We started palliative care for Red on February 8th.  He was receiving 100 mg Benadryl daily (this vet seemed to think his lumps were mast cell tumors, a type of canine cancer), 100 mg Tramadol daily and 25 mg Carprofen daily for pain.  This seemed to work well for two to three weeks, but then the nausea started.  We added 0.5 mg Xanax daily for nausea and that helped.  Driving out to our vet in a dark rural area to pick up the Xanax, my daughter said “I feel like we’re out making a drug deal in the middle of the night.”  Well, that’s exactly what we were doing!  I so appreciated the ability to get meds on a late Friday night and it gives me a whole new appreciation for 24 hour pharmacies.

March 12th, in an hour’s time, Red did something to his right front leg and could barely walk on it much less support his body (along with his bad hips) for any length of time.  He seemed to be sleeping 20 out of 24 hours a day now.  By simple mathematics, when you’re sleeping 20 hours a day, it doesn’t leave much time for eating or drinking…even for humans.  Then all of a sudden, his belly started to look distended.  When he pooped in the morning, we’d be watching to see what color it was (usually an orange or clay) which likely indicated liver involvement.

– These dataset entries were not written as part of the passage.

-- ==== Sys2Proof/Tests/Slice0.lean ====
section
/-!
SUPPORT. Tests/Slice0.lean: ill-formed commands that WellFormed refuses, the manual's worked examples, single steps, and for
every obligation with hypotheses states and operands that meet them.
-/

set_option maxRecDepth 100000

namespace Sys2Proof.Tests

open Sys2Proof.Machine

/-! ### Small states -/

/-- A part in RUN with every domain on and the Hearth running. -/
def upDev : Dev :=
  let d : Dev := {}
  let d := ((d.wr RST_BOOT_STATUS.STATE 10).wr RAT_DOM_STATUS.PD_ON 127).wr RAT_DOM_STATUS.LANE_ON 127
  let d := d.wr HRT_STATUS.VALID 1
  { d with
    hearth := { d.hearth with running := true }
    boot := { d.boot with kind := none, asserted := false, porLow := false, pllOnce := true, step := 4 } }

/-- It, with the fields of ws written. -/
def up (ws : List (Field × Nat)) : State := { dev := ws.foldl (fun d x => d.wr x.1 x.2) upDev }

/-- It, then changed by f. -/
def upd (ws : List (Field × Nat)) (f : Dev → Dev) : State := { dev := f (up ws).dev }

/-- A small configuration image: generation 7, the END record alone, its CHECK (R91 to R93). -/
def upImage : Bytes :=
  ([0x4934584F, 0x400001, 7, 8, 0x4C700B1, 0, 0, 0, 1, 0, 0, 0, 0, 0, 0, 0x5A5A0F0F, 0xFF, 0, 0x4C1D596B] : List Nat).flatMap (leBytes 4)

/-- A part whose PF0 is ACTIVE with its link up, mastering the bus, and whose rings are those given. -/
def upDma (ws : List (Field × Nat)) (rings : List (Nat × Ring)) (f : Dev → Dev) : State :=
  upd ([(HIF_VF_STATE.PF0, 1), (HIF_STATUS.DL_UP, 1), (HIF_STATUS.PERST, 0), (HIF_STATUS.REFOUT_READY, 1), (CLK_CTRL.REFOUT_EN, 1)] ++ ws) fun d =>
    f { d with host := { d.host with rings := rings, perstLow := false, released := true
                                     fns := d.host.fns.modify 0 fun g => { g with bme := true, mse := true, msixEn := true } } }

/-- A frame with its check sequence. -/
def upFrame (bs : Bytes) : Bytes := bs ++ leBytes 4 (crc32 bs)

/-- A part whose channel n is ON with its link up, changed by g. -/
def upCh (n : Nat) (ws : List (Field × Nat)) (g : Chan → Chan) : State :=
  upd ([(CHn_STATUS.RUN n, 2), (CHn_STATUS.LINK n, 1), (CHn_CTRL.EN n, 1), (CHn_MAX_LEN.MAX n, 1518)] ++ ws) fun d =>
    { d with chan := d.chan.modify n g }

/-- A part whose channel 2 has a gate engine, ON, in state g, and in bank 0 a list of two entries. -/
def upGate (ws : List (Field × Nat)) (g : GateCopy) : State :=
  upCh 2 ([(CHn_GATE_CTRL.EN 2, 1), (CHn_GATE_STATUS.RUN 2, 2), (CHn_GATE_Bb_LEN.LEN 2 0, 2), (CHn_GATE_Bb_CYCLE.CYCLE 2 0, 40000),
    (⟨0x208000, 0, 32⟩, 20000), (⟨0x208004, 0, 32⟩, 0x00F), (⟨0x208008, 0, 32⟩, 20000), (⟨0x20800C, 0, 32⟩, 0x1F0)] ++ ws)
    fun c => { c with ga := g, gb := g, gc := g }

/-- A part whose Pegline is ON in start-up state st, with bank 0 in force: slot 0 SYNC of node 0, 1 DATA of node 0 in flow 1,
2 SPARE, 3 MSG of node 0, 4 DATA of node 1, 5 a voice slot of node 1 that is received; all on both channels, 48 bytes. -/
def upPeg (st : Nat) (ws : List (Field × Nat)) (g : Peg → Peg) : State :=
  upd ([(PEG_STATUS.RUN, 2), (PEG_SYNC_STATUS.STATE, st), (PEG_CFG.EN, 1)] ++
    ([0x6182, 0x1006180, 0x6181, 0x6183, 0x6184, 0x606184].zipIdx.map fun x => (⟨0x2C0000 + 16 * x.2, 0, 32⟩, x.1)) ++
    [(⟨0x2C0054, 0, 32⟩, 0x203)] ++ ws) fun d => { d with peg := g { d.peg with oper := some 0 } }

/-- A slot frame of header word h and payload p, with its check word. -/
def upSlot (h : Nat) (p : Bytes) : Bytes := let b := beBytes 4 h ++ p; b ++ beBytes 4 (crc32 b)

/-- A part whose SAP port p is ON with the control word c and the format f in force, changed by g. -/
def upSap (p c f : Nat) (ws : List (Field × Nat)) (g : SapPort → SapPort) : State :=
  upd ([(SAPp_STATUS.RUN p, 2)] ++ ws) fun d => d.sapPortMod p fun q => g { q with ctrl := c, fmt := f }

/-- A part whose bridge is ON with channel c active, its template set for one A-law round a packet; the token is held, CH0 is
ON; changed by g. -/
def upLlb (c : Nat) (ws : List (Field × Nat)) (g : LlbCh → LlbCh) : State :=
  upd ([(LLB_STATUS.RUN, 2), (LLB_STATUS.EV_RUN, 2), (LSH_STATUS.STATE, 3), (CHn_STATUS.RUN 0, 2), (CHn_MAX_LEN.MAX 0, 1518),
    (⟨0x2E0000 + 128 * c, 0, 32⟩, 17), (⟨0x2E0008 + 128 * c, 0, 32⟩, 0x101), (⟨0x2E001C + 128 * c, 0, 32⟩, 0x450008),
    (⟨0x2E0024 + 128 * c, 0, 32⟩, 0x11000000), (⟨0x2E0800, 0, 32⟩, 1), (LLB_EV_MASK.MASK, 255)] ++ ws) fun d =>
    (setLlbRun c 2 d).lcMod c fun x => g { x with act := true }

/-- A job of the compression engine's ring 384, at the front of the ring. -/
def upCmp (dw4 dw5 : Nat) (ws : List (Field × Nat)) (g : Cmp → Cmp) : State :=
  upDma ([(CMP_STATUS.RUN, 2), (CMP_STATUS.AVAIL, 1), (CMP_CTRL.EN, 1), (HIF_FNf_MISC.CMP_CNT 0, 8)] ++ ws)
    [(384, { st := 2, base := 4096, prod := 1, taken := [{ w := [0x10000, 0, 0x20000, 0, dw4, dw5, 0, 0x80000000] }] })]
    fun d => { d with cmp := g d.cmp }

/-- A part with transaction g on its Guyline. -/
def upGl (g : Gl) (ws : List (Field × Nat)) (k : Fld → Fld) : State :=
  upd ([(FLD_GL_STATUS.BUSY, 1), (LSH_STATUS.STATE, 3)] ++ ws) fun d => d.fldMod fun f => k { f with gl := some g }

/-! ### WellFormed refuses (one term for each check) -/

/-- A VF aperture of PF0, offsets beyond a space. -/
theorem test_ill_spaces :
    [Instr.registerWrite (.vf 0) false 0 0, .registerWrite .bar0 false 0x400000 0, .rclrRead .bar2 false 0x10000,
      .rclrRead (.vf 3) false 0x8000].all (fun c => !c.wellFormed) = true := by decide
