-- ==== Sys2Proof/Machine/LeanVariant.lean ====
section
/-! DEFINITION. The commands of the lean division-only variant (44_lean_variant.md R133, R134). DIV on a lean
slot is execDiv (R104). -/

namespace Sys2Proof.Machine

/-- `CONSTRUCT.L s` (R133). -/
def execConstructL (i : Nat) (s : State) : Result := construct .lean i s

/-- `DIV1.L` (R134). -/
def execDiv1L (s : State) : Result :=
  oneShot s fun n d => respond (some (applyLean n (neg64 d) (solve .lean d))) none s

end Sys2Proof.Machine
end

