-- ==== Sys2Proof/Machine/Dispatch.lean ====
section
/-! DEFINITION. One arm per command: each calls its own meaning. -/

namespace Sys2Proof.Machine

def exec (i : Instr) (s : State) : Host.Outcome State Fault Refusal :=
  match i with
  | .constructF slot => Sys2Proof.Machine.execConstructF slot s
  | .constructL slot => Sys2Proof.Machine.execConstructL slot s
  | .release slot => Sys2Proof.Machine.execRelease slot s
  | .getdiv slot => Sys2Proof.Machine.execGetdiv slot s
  | .div slot => Sys2Proof.Machine.execDiv slot s
  | .mod slot => Sys2Proof.Machine.execMod slot s
  | .divmod slot => Sys2Proof.Machine.execDivmod slot s
  | .div1F => Sys2Proof.Machine.execDiv1F s
  | .div1L => Sys2Proof.Machine.execDiv1L s
  | .mod1 => Sys2Proof.Machine.execMod1 s
  | .divmod1 => Sys2Proof.Machine.execDivmod1 s

end Sys2Proof.Machine
end

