-- ==== Sys2Proof/Laws/State.lean ====
section
/-! SUPPORT. One lemma per field per update of State, so that no proof unfolds a record update. -/

namespace Sys2Proof.Machine

section Updates
variable (s : State) (i : Nat) (x : Slot) (r : Response) (f : Fault) (a b : Word) (nbits w : Nat)

@[simp] theorem State.setSlot_slots : (s.setSlot i x).slots = s.slots.set i x := rfl
@[simp] theorem State.setSlot_fault : (s.setSlot i x).fault = s.fault := rfl
@[simp] theorem State.setSlot_rsp : (s.setSlot i x).rsp = s.rsp := rfl
@[simp] theorem State.setSlot_pins : (s.setSlot i x).pins = s.pins := rfl
@[simp] theorem State.setSlot_script : (s.setSlot i x).script = s.script := rfl

@[simp] theorem State.offer_slots : (s.offer r).slots = s.slots := rfl
@[simp] theorem State.offer_fault : (s.offer r).fault = s.fault := rfl
@[simp] theorem State.offer_rsp : (s.offer r).rsp = some r := rfl
@[simp] theorem State.offer_pins : (s.offer r).pins = s.pins := rfl
@[simp] theorem State.offer_script : (s.offer r).script = s.script := rfl

@[simp] theorem State.dropResponse_slots : s.dropResponse.slots = s.slots := rfl
@[simp] theorem State.dropResponse_fault : s.dropResponse.fault = s.fault := rfl
@[simp] theorem State.dropResponse_rsp : s.dropResponse.rsp = none := rfl
@[simp] theorem State.dropResponse_pins : s.dropResponse.pins = s.pins := rfl
@[simp] theorem State.dropResponse_script : s.dropResponse.script = s.script := rfl

@[simp] theorem State.applyReset_slots :
    s.applyReset.slots = s.slots.map (fun _ => .uninitialized) := rfl
@[simp] theorem State.applyReset_fault : s.applyReset.fault = none := rfl
@[simp] theorem State.applyReset_rsp : s.applyReset.rsp = none := rfl
@[simp] theorem State.applyReset_pins : s.applyReset.pins = s.pins := rfl
@[simp] theorem State.applyReset_script : s.applyReset.script = s.script := rfl

@[simp] theorem State.recordFault_slots :
    (s.recordFault f).slots = s.slots.map (fun _ => .noValue) := rfl
@[simp] theorem State.recordFault_rsp : (s.recordFault f).rsp = none := rfl
@[simp] theorem State.recordFault_fault : (s.recordFault f).fault = some f := rfl
@[simp] theorem State.recordFault_pins : (s.recordFault f).pins = s.pins := rfl
@[simp] theorem State.recordFault_script : (s.recordFault f).script = s.script := rfl

@[simp] theorem State.withOperands_slots : (s.withOperands a b).slots = s.slots := rfl
@[simp] theorem State.withOperands_fault : (s.withOperands a b).fault = s.fault := rfl
@[simp] theorem State.withOperands_rsp : (s.withOperands a b).rsp = s.rsp := rfl
@[simp] theorem State.withOperands_script : (s.withOperands a b).script = s.script := rfl
@[simp] theorem State.withOperands_opa : (s.withOperands a b).operand .opa = a := rfl
@[simp] theorem State.withOperands_opb : (s.withOperands a b).operand .opb = b := rfl
@[simp] theorem State.withOperands_withOperands (c d : Word) :
    (s.withOperands a b).withOperands c d = s.withOperands c d := rfl

@[simp] theorem State.withFetchWord_slots : (s.withFetchWord nbits w).slots = s.slots := rfl
@[simp] theorem State.withFetchWord_fault : (s.withFetchWord nbits w).fault = none := rfl
@[simp] theorem State.withFetchWord_rsp : (s.withFetchWord nbits w).rsp = none := rfl
@[simp] theorem State.withFetchWord_script : (s.withFetchWord nbits w).script = s.script := rfl

@[simp] theorem State.offer_operand (p : OperandPort) : (s.offer r).operand p = s.operand p := by
  cases p <;> rfl
@[simp] theorem State.setSlot_operand (p : OperandPort) : (s.setSlot i x).operand p = s.operand p := by
  cases p <;> rfl

@[simp] theorem State.hostMoves_slots : s.hostMoves.slots = s.slots := by
  unfold State.hostMoves; split <;> rfl
@[simp] theorem State.hostMoves_rsp : s.hostMoves.rsp = s.rsp := by
  unfold State.hostMoves; split <;> rfl
@[simp] theorem State.hostMoves_fault : s.hostMoves.fault = s.fault := by
  unfold State.hostMoves; split <;> rfl

end Updates

section Reads
variable (s : State) (i j : Nat) (x : Slot) (r : Response) (a b : Word)

@[simp] theorem State.setSlot_nslots : (s.setSlot i x).nslots = s.nslots := by
  simp [State.nslots]
@[simp] theorem State.offer_nslots : (s.offer r).nslots = s.nslots := rfl
@[simp] theorem State.dropResponse_nslots : s.dropResponse.nslots = s.nslots := rfl
@[simp] theorem State.withOperands_nslots : (s.withOperands a b).nslots = s.nslots := rfl
@[simp] theorem State.applyReset_nslots : s.applyReset.nslots = s.nslots := by
  simp [State.nslots]
@[simp] theorem State.recordFault_nslots (f : Fault) : (s.recordFault f).nslots = s.nslots := by
  simp [State.nslots]
@[simp] theorem State.hostMoves_nslots : s.hostMoves.nslots = s.nslots := by
  simp [State.nslots]
@[simp] theorem State.resetFor_nslots (n : Nat) : (State.resetFor n).nslots = n := by
  simp [State.nslots, State.resetFor]

@[simp] theorem State.offer_slotAt : (s.offer r).slotAt i = s.slotAt i := rfl
@[simp] theorem State.dropResponse_slotAt : s.dropResponse.slotAt i = s.slotAt i := rfl
@[simp] theorem State.withOperands_slotAt : (s.withOperands a b).slotAt i = s.slotAt i := rfl
@[simp] theorem State.hostMoves_slotAt : s.hostMoves.slotAt i = s.slotAt i := by
  simp [State.slotAt]

/-- After reset every slot is Uninitialized, and there is one where there was one. -/
theorem State.applyReset_slotAt : s.applyReset.slotAt i = (s.slotAt i).map (fun _ => .uninitialized) :=
  List.getElem?_map

/-- After an undefined command no slot has a value. -/
theorem State.recordFault_slotAt (f : Fault) :
    (s.recordFault f).slotAt i = (s.slotAt i).map (fun _ => .noValue) :=
  List.getElem?_map

/-- A slot just written reads back. -/
theorem State.setSlot_slotAt_self (h : i < s.nslots) : (s.setSlot i x).slotAt i = some x := by
  simp [State.slotAt, State.setSlot, List.getElem?_set_self (show i < s.slots.length from h)]

/-- Writing one slot leaves every other. -/
theorem State.setSlot_slotAt_ne (h : i ≠ j) : (s.setSlot i x).slotAt j = s.slotAt j := by
  simp [State.slotAt, h]

/-- A slot exists exactly when its index is below NSLOTS. -/
theorem State.slotAt_eq_none : s.slotAt i = none ↔ s.nslots ≤ i := by
  simp [State.slotAt, State.nslots]

theorem State.slotAt_lt (h : s.slotAt i = some x) : i < s.nslots := by
  simp only [State.slotAt, List.getElem?_eq_some_iff] at h
  exact h.1

theorem State.slotAt_mem (h : s.slotAt i = some x) : x ∈ s.slots :=
  List.mem_of_getElem? h

end Reads

end Sys2Proof.Machine
end

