/-- A command that changes the slots is a CONSTRUCT or RELEASE answered OK, and the slot it names is the one that
changed (R43). -/
theorem exec_next_of_slots_ne {i : Instr} {s t : State} (h : exec i s = .next t) (hne : t.slots ≠ s.slots) :
    ∃ k, i.slot? = some k ∧ readsOnly i = false ∧ t.rsp = some ⟨.ok, none, none⟩ ∧
      t.slotAt k ≠ s.slotAt k ∧ ∀ j, j ≠ k → t.slotAt j = s.slotAt j := by
  have hreads : readsOnly i = false :=
    Bool.eq_false_of_not_eq_true fun hi => hne (exec_next_slots_of_readsOnly hi h)
  have others : ∀ k, i.slot? = some k → ∀ j, j ≠ k → t.slotAt j = s.slotAt j := fun k hk j hj =>
    exec_next_slotAt_of_not_named (fun hn => hj (Option.some.inj (hn.symm.trans hk))) h
  rcases exec_next_cases h with ⟨r, rfl⟩ | ⟨k, v, hi, hs, -, rfl⟩ | ⟨k, d, rfl, hs, rfl⟩
  · exact absurd rfl hne
  · have hk : i.slot? = some k := by rcases hi with ⟨rfl, -⟩ | ⟨rfl, -⟩ <;> rfl
    exact ⟨k, hk, hreads, rfl, State.setSlot_slotAt_self_ne hs nofun, others k hk⟩
  · exact ⟨k, rfl, hreads, rfl, State.setSlot_slotAt_self_ne hs nofun, others k rfl⟩

/-- Settles O14: of the things a step can do, only reset, a command and a recorded fault write a slot. -/
theorem slotsChangeOnlyByCommandOrReset : Obligations.SlotsChangeOnlyByCommandOrReset := by
  intro s t h hne
  obtain ⟨u, rfl, hu⟩ := step_next_cases h
  simp only [State.hostMoves_slots, State.hostMoves_rsp, State.hostMoves_fault, State.hostMoves_slotAt] at hne ⊢
  rcases hu with ⟨hm, -⟩ | ⟨-, rfl⟩ | ⟨-, rfl⟩ | ⟨w, why, -, -, rfl⟩ | ⟨w, i, hm, hd, he⟩ |
    ⟨w, i, ⟨⟩, hm, hd, he, rfl⟩
  · exact .inl ((moment_inReset_iff s).1 hm)
  · exact absurd rfl hne
  · exact absurd rfl hne
  · exact absurd rfl hne
  · obtain rfl := word_of_accepted hm
    exact .inr ⟨i, hm, hd, .inl (exec_next_of_slots_ne he hne)⟩
  · obtain rfl := word_of_accepted hm
    exact .inr ⟨i, hm, hd, .inr ⟨he, rfl⟩⟩

/-! ### The commands that only read slots (R49) -/

theorem State.withOperands_pins_congr {s u : State} (h : s.pins = u.pins) (a b : Word) :
    (s.withOperands a b).pins = (u.withOperands a b).pins := by
  simp only [State.withOperands, h]

/-- A reading command presented with operands of its own keeps the slots it found. -/
theorem exec_withOperands_slots_of_readsOnly {i : Instr} {s t : State} {a b : Word} (hi : readsOnly i = true)
    (h : exec i (s.withOperands a b) = .next t) : t.slots = s.slots :=
  (exec_next_slots_of_readsOnly hi h).trans (s.withOperands_slots a b)

/-- A command sees nothing of a state but its pins and its slots: the response of the command before, the recorded
fault and the script do not reach its response. -/
theorem exec_next_rsp_of_pins_slots {i : Instr} {s u t : State} (hp : s.pins = u.pins) (hslots : s.slots = u.slots)
    (h : exec i s = .next t) : ∃ v, exec i u = .next v ∧ v.rsp = t.rsp := by
  obtain ⟨-, hnext⟩ := commandsReadAtMostTheNamedSlot i s u hp fun k _ => congrArg (·[k]?) hslots
  obtain ⟨v, hv, hrsp, -⟩ := hnext t h
  exact ⟨v, hv, hrsp⟩

/-- A command gives the same response whether or not a reading command, with operands of its own, ran before it. -/
theorem exec_next_rsp_iff_after_readsOnly {i j : Instr} {s t : State} {a b : Word} (hi : readsOnly i = true)
    (h : exec i (s.withOperands a b) = .next t) (c d : Word) (r : Option Response) :
    (∃ u, exec j (t.withOperands c d) = .next u ∧ u.rsp = r) ↔
      ∃ u, exec j (s.withOperands c d) = .next u ∧ u.rsp = r := by
  obtain ⟨hpins, -⟩ := exec_next_frame h
  have hp : (t.withOperands c d).pins = (s.withOperands c d).pins := State.withOperands_pins_congr hpins c d
  have hslots : (t.withOperands c d).slots = (s.withOperands c d).slots := by
    simpa using exec_withOperands_slots_of_readsOnly hi h
  constructor
  · rintro ⟨u, hu, rfl⟩
    exact exec_next_rsp_of_pins_slots hp hslots hu
  · rintro ⟨u, hu, rfl⟩
    exact exec_next_rsp_of_pins_slots hp.symm hslots.symm hu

Fortunately, our daughter had been able to come home to say her goodbyes (I know she was concerned that I might be “rushing things” since I’m a hospice nurse.  Even though she knew better, I assured her I was not that kind of hospice nurse).  Our son made a couple trips home to say goodbye to his buddy, and my husband was just home for a few days prior to yesterday.

Red had a good last day.  He died in the comfort of his own home, sprawled out in the middle of the family room floor.  Peacefully, quietly, and in his home where he loved to be. He was such a good dog, I can’t imagine him leaving us any other way.